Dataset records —

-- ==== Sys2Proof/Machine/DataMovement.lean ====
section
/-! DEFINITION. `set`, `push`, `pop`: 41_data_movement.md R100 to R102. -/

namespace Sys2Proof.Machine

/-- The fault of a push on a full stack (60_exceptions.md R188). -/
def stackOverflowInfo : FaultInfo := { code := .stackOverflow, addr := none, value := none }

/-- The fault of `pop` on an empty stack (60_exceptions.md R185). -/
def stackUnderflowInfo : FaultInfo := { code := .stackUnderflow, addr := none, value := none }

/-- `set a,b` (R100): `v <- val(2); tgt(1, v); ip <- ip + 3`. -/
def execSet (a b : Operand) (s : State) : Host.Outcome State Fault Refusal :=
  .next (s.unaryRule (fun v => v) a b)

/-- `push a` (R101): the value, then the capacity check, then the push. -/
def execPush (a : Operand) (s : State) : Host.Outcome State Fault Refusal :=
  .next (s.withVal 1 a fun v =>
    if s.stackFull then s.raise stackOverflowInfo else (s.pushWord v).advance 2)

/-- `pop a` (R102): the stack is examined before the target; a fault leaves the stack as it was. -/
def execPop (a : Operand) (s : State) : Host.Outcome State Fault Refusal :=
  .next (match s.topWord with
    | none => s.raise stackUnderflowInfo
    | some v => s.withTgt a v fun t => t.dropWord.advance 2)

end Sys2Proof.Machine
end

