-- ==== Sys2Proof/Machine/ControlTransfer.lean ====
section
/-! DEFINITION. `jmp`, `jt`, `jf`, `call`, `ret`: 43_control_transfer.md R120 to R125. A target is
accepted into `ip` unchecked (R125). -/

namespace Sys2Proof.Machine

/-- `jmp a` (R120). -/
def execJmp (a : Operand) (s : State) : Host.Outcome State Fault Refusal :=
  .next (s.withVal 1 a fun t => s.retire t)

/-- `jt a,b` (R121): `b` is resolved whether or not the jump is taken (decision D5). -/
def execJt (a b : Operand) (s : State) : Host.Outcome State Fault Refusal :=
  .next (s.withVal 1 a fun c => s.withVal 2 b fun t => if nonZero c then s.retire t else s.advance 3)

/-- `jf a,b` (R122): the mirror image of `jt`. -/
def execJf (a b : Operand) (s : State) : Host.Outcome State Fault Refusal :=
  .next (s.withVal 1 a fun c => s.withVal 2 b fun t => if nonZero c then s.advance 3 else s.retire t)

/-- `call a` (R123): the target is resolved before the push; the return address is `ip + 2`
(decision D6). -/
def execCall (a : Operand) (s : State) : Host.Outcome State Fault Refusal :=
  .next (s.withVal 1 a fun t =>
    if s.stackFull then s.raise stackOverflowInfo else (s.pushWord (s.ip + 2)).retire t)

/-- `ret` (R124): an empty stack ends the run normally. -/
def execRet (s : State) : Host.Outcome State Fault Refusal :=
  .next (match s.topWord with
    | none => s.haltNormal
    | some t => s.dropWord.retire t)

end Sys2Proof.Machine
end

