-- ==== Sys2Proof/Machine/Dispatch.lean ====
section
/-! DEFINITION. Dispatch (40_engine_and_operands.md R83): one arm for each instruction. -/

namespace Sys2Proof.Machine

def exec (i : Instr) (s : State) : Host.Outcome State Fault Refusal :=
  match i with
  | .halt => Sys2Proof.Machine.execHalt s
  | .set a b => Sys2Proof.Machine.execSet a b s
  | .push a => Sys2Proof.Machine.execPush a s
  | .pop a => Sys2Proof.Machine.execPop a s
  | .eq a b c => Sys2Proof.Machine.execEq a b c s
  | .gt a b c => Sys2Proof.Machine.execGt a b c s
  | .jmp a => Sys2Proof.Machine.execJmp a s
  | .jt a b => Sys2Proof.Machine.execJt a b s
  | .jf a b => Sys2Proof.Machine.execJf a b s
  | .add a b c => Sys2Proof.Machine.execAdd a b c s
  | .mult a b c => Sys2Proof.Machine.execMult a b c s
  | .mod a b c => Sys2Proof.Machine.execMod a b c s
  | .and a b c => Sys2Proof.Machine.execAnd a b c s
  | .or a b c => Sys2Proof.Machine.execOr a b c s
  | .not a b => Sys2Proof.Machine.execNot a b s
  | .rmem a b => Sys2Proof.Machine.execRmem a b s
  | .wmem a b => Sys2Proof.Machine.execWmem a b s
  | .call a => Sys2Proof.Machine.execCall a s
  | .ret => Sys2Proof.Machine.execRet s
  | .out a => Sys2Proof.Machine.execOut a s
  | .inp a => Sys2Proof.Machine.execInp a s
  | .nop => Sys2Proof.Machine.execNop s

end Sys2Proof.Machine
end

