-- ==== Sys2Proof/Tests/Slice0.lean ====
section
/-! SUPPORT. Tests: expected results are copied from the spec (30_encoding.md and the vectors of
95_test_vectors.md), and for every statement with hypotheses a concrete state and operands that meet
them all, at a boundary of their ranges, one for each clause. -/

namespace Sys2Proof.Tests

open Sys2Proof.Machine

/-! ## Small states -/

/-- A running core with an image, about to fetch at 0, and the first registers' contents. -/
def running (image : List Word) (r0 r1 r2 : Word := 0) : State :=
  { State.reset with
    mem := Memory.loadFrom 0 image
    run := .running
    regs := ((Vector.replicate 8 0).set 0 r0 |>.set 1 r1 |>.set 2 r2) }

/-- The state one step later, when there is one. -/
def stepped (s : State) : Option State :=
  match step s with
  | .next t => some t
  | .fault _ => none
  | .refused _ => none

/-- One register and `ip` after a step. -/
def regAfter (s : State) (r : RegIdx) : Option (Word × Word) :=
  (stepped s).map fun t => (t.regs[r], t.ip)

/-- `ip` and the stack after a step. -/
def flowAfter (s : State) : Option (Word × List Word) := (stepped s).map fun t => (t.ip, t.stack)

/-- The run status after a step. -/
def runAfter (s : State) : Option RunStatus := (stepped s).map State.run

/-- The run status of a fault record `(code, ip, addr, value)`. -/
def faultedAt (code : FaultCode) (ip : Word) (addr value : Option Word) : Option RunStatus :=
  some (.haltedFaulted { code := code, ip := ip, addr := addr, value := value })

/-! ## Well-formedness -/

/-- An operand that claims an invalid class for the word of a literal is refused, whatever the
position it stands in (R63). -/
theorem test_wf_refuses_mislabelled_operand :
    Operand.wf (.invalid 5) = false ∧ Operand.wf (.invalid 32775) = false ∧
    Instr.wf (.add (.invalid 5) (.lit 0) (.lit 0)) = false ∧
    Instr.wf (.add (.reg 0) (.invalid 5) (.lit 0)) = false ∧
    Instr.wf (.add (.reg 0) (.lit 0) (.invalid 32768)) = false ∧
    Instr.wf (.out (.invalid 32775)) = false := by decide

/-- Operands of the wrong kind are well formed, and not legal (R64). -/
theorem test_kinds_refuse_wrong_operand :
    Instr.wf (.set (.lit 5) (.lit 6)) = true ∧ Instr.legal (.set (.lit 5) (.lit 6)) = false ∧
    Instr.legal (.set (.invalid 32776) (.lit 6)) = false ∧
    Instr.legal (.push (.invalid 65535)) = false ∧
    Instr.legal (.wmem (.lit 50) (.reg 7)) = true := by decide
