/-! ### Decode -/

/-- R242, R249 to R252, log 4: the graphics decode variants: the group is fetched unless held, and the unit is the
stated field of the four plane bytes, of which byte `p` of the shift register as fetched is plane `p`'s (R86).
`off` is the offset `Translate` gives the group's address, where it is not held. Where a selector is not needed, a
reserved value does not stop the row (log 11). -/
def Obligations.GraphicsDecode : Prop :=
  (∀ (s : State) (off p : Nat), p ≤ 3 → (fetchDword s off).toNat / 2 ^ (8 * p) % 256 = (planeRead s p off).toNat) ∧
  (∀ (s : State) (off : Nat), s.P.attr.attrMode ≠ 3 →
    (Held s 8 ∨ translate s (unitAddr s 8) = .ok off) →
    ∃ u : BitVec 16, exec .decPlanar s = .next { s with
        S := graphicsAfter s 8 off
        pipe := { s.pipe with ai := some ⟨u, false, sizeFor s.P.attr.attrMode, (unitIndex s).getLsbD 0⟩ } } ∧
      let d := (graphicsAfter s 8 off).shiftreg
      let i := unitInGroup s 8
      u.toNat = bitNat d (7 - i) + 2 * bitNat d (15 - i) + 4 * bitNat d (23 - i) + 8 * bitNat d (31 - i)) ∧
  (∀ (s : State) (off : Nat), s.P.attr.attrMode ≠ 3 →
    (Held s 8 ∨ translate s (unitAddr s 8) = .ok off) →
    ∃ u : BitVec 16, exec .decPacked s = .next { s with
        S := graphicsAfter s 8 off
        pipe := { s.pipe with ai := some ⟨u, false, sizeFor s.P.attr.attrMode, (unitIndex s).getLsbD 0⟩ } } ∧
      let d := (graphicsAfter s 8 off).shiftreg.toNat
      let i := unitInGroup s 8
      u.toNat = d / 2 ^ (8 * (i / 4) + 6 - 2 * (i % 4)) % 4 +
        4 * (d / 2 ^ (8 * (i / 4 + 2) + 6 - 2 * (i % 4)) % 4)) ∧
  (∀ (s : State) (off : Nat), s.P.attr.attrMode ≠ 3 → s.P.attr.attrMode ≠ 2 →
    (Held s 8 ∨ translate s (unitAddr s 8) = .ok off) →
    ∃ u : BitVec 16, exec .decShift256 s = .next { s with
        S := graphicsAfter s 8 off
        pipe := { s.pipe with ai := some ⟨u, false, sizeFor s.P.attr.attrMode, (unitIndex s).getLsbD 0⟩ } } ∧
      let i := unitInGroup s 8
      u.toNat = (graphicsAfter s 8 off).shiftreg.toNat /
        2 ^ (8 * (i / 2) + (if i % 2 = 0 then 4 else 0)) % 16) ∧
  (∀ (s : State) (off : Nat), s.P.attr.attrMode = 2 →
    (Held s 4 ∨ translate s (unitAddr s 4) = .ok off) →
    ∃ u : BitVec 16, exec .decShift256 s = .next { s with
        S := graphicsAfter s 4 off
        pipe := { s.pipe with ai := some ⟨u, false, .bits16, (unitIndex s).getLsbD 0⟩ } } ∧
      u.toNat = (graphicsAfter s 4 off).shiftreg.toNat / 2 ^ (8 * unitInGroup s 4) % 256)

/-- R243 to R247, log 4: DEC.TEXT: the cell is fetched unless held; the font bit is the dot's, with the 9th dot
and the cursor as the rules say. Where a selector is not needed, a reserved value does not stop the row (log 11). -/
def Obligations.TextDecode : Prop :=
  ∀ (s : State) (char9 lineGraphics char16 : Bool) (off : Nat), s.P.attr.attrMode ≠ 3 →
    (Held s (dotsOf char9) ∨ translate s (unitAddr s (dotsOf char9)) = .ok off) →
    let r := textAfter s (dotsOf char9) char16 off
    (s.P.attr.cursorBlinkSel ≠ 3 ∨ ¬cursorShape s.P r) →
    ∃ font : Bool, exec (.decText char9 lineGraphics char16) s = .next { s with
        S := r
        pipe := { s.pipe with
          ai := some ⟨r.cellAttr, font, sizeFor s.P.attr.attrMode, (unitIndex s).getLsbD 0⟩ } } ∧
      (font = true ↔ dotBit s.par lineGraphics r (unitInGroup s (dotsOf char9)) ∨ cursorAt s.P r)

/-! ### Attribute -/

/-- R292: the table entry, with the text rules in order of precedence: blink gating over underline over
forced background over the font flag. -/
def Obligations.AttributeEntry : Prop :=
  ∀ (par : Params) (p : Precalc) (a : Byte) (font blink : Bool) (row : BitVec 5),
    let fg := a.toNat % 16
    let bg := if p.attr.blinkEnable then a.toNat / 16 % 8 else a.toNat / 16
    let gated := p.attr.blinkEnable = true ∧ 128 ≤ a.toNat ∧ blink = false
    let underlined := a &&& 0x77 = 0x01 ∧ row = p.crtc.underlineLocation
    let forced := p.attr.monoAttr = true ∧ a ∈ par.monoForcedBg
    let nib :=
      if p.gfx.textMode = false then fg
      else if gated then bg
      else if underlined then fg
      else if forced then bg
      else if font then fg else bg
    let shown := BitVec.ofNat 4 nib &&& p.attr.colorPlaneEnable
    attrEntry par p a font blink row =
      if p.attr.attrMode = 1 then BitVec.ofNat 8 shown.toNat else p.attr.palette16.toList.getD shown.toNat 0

* * *

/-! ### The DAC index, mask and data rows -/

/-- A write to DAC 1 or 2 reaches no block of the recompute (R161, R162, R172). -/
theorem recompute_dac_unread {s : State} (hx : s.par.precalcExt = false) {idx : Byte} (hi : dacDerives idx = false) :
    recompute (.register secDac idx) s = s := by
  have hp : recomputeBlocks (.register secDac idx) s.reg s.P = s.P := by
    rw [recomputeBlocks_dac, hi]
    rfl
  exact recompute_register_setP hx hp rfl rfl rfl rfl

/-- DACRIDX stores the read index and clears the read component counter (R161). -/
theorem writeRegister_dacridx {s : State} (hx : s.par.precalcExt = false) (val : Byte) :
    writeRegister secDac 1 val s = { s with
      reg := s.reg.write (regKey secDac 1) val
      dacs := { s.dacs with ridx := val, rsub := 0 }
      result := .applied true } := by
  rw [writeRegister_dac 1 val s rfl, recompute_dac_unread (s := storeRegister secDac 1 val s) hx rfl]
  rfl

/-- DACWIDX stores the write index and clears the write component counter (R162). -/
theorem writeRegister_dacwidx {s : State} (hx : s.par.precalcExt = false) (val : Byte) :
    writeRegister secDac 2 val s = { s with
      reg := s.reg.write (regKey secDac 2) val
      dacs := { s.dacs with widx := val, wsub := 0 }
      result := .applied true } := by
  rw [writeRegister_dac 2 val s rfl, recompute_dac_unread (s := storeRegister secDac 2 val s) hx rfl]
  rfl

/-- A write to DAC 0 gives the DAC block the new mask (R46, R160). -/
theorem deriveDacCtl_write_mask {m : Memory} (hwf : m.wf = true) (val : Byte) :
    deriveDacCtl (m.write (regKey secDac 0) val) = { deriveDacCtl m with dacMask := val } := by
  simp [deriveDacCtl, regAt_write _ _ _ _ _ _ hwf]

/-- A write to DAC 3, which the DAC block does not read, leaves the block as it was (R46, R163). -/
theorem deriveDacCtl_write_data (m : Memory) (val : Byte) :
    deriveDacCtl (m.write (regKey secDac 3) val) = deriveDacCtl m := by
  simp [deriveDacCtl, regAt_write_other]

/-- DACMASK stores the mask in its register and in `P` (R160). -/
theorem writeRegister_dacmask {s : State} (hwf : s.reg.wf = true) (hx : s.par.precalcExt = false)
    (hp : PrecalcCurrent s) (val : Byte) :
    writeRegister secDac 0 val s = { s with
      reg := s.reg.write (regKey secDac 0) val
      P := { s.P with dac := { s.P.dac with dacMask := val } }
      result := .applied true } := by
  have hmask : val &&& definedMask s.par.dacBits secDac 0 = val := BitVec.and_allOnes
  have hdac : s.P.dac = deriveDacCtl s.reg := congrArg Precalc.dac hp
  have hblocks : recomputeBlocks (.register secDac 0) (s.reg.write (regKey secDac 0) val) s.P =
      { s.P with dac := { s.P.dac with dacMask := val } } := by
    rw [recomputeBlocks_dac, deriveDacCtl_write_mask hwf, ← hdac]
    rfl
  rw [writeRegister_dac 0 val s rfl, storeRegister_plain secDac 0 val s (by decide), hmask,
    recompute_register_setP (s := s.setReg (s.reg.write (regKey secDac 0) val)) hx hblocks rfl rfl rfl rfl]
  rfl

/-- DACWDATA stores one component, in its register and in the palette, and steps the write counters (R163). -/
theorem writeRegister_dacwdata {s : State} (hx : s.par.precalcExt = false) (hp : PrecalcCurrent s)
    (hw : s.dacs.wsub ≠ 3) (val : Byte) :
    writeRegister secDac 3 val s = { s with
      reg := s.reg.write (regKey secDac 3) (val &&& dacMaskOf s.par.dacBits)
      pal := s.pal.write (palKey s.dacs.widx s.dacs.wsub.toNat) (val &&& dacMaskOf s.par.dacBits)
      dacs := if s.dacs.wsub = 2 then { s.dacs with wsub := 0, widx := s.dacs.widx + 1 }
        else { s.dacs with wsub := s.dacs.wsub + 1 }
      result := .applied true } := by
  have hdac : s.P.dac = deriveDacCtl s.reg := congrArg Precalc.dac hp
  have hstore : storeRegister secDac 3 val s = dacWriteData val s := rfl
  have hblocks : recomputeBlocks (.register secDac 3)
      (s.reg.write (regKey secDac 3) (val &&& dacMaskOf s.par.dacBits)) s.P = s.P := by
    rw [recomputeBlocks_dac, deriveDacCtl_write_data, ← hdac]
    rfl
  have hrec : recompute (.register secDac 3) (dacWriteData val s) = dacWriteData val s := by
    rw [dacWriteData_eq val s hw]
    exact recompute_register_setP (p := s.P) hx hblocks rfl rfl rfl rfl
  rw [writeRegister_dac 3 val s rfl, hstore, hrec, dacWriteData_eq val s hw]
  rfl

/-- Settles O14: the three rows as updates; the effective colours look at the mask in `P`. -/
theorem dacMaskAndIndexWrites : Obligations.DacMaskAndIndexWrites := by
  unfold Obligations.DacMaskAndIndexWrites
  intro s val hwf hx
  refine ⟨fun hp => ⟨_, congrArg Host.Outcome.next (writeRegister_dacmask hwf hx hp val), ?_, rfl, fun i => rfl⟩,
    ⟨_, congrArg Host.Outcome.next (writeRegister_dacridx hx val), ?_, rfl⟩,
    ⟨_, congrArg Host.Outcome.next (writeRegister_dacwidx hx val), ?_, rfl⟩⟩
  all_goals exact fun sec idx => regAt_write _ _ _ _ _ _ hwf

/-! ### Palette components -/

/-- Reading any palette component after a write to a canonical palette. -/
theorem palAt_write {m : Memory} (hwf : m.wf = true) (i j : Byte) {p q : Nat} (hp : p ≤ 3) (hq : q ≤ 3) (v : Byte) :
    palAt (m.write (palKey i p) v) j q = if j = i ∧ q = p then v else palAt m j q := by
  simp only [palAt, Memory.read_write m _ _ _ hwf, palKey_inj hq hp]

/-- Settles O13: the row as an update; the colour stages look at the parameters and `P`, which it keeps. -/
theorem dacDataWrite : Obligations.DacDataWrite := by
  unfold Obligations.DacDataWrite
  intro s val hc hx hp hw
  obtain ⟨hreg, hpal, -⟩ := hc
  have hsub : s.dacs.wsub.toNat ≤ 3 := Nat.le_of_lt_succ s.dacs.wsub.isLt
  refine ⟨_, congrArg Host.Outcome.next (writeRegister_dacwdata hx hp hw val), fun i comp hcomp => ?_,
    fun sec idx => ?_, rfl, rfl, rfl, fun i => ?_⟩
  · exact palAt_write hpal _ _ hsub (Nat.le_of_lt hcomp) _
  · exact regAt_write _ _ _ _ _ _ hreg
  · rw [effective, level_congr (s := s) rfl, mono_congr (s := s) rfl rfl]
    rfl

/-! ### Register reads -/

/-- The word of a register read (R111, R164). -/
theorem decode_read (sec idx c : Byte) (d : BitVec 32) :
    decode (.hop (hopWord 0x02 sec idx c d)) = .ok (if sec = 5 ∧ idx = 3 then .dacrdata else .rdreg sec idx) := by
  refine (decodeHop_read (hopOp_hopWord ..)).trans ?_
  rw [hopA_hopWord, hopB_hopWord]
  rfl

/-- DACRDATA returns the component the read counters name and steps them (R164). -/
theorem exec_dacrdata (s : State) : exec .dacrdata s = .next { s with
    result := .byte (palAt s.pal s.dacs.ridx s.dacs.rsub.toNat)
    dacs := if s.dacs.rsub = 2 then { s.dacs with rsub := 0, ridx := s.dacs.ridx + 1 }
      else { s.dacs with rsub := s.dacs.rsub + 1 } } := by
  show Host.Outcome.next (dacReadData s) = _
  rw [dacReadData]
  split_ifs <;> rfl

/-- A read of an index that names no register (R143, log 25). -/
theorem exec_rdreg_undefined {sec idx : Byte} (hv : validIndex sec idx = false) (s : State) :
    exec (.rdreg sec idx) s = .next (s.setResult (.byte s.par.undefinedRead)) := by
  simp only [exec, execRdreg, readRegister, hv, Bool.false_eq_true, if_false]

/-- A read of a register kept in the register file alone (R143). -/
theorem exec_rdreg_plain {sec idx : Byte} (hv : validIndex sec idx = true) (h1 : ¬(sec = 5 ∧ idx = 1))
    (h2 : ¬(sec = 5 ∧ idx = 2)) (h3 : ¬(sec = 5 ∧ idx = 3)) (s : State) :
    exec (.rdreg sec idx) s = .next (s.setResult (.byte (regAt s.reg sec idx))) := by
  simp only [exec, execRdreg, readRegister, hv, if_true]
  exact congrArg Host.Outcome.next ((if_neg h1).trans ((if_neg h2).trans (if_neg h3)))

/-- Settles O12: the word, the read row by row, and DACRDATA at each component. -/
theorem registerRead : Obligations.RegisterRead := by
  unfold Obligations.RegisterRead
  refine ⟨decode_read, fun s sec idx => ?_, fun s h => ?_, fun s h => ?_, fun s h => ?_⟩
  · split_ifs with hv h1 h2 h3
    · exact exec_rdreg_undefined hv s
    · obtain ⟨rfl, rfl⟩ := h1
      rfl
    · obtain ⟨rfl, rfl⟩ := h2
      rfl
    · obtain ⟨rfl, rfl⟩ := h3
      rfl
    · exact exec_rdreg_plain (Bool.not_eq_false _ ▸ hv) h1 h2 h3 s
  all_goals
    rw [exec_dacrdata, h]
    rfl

GOAL OF THE EXERCISE — Every line above with the string "simp" in it needs to be copied.

ANSWER BOX —
  simp [deriveDacCtl, regAt_write _ _ _ _ _ _ hwf]
  simp [deriveDacCtl, regAt_write_other]
  simp only [palAt, Memory.read_write m _ _ _ hwf, palKey_inj hq hp]
  simp only [exec, execRdreg, readRegister, hv, Bool.false_eq_true, if_false]
  simp only [exec, execRdreg, readRegister, hv, if_true]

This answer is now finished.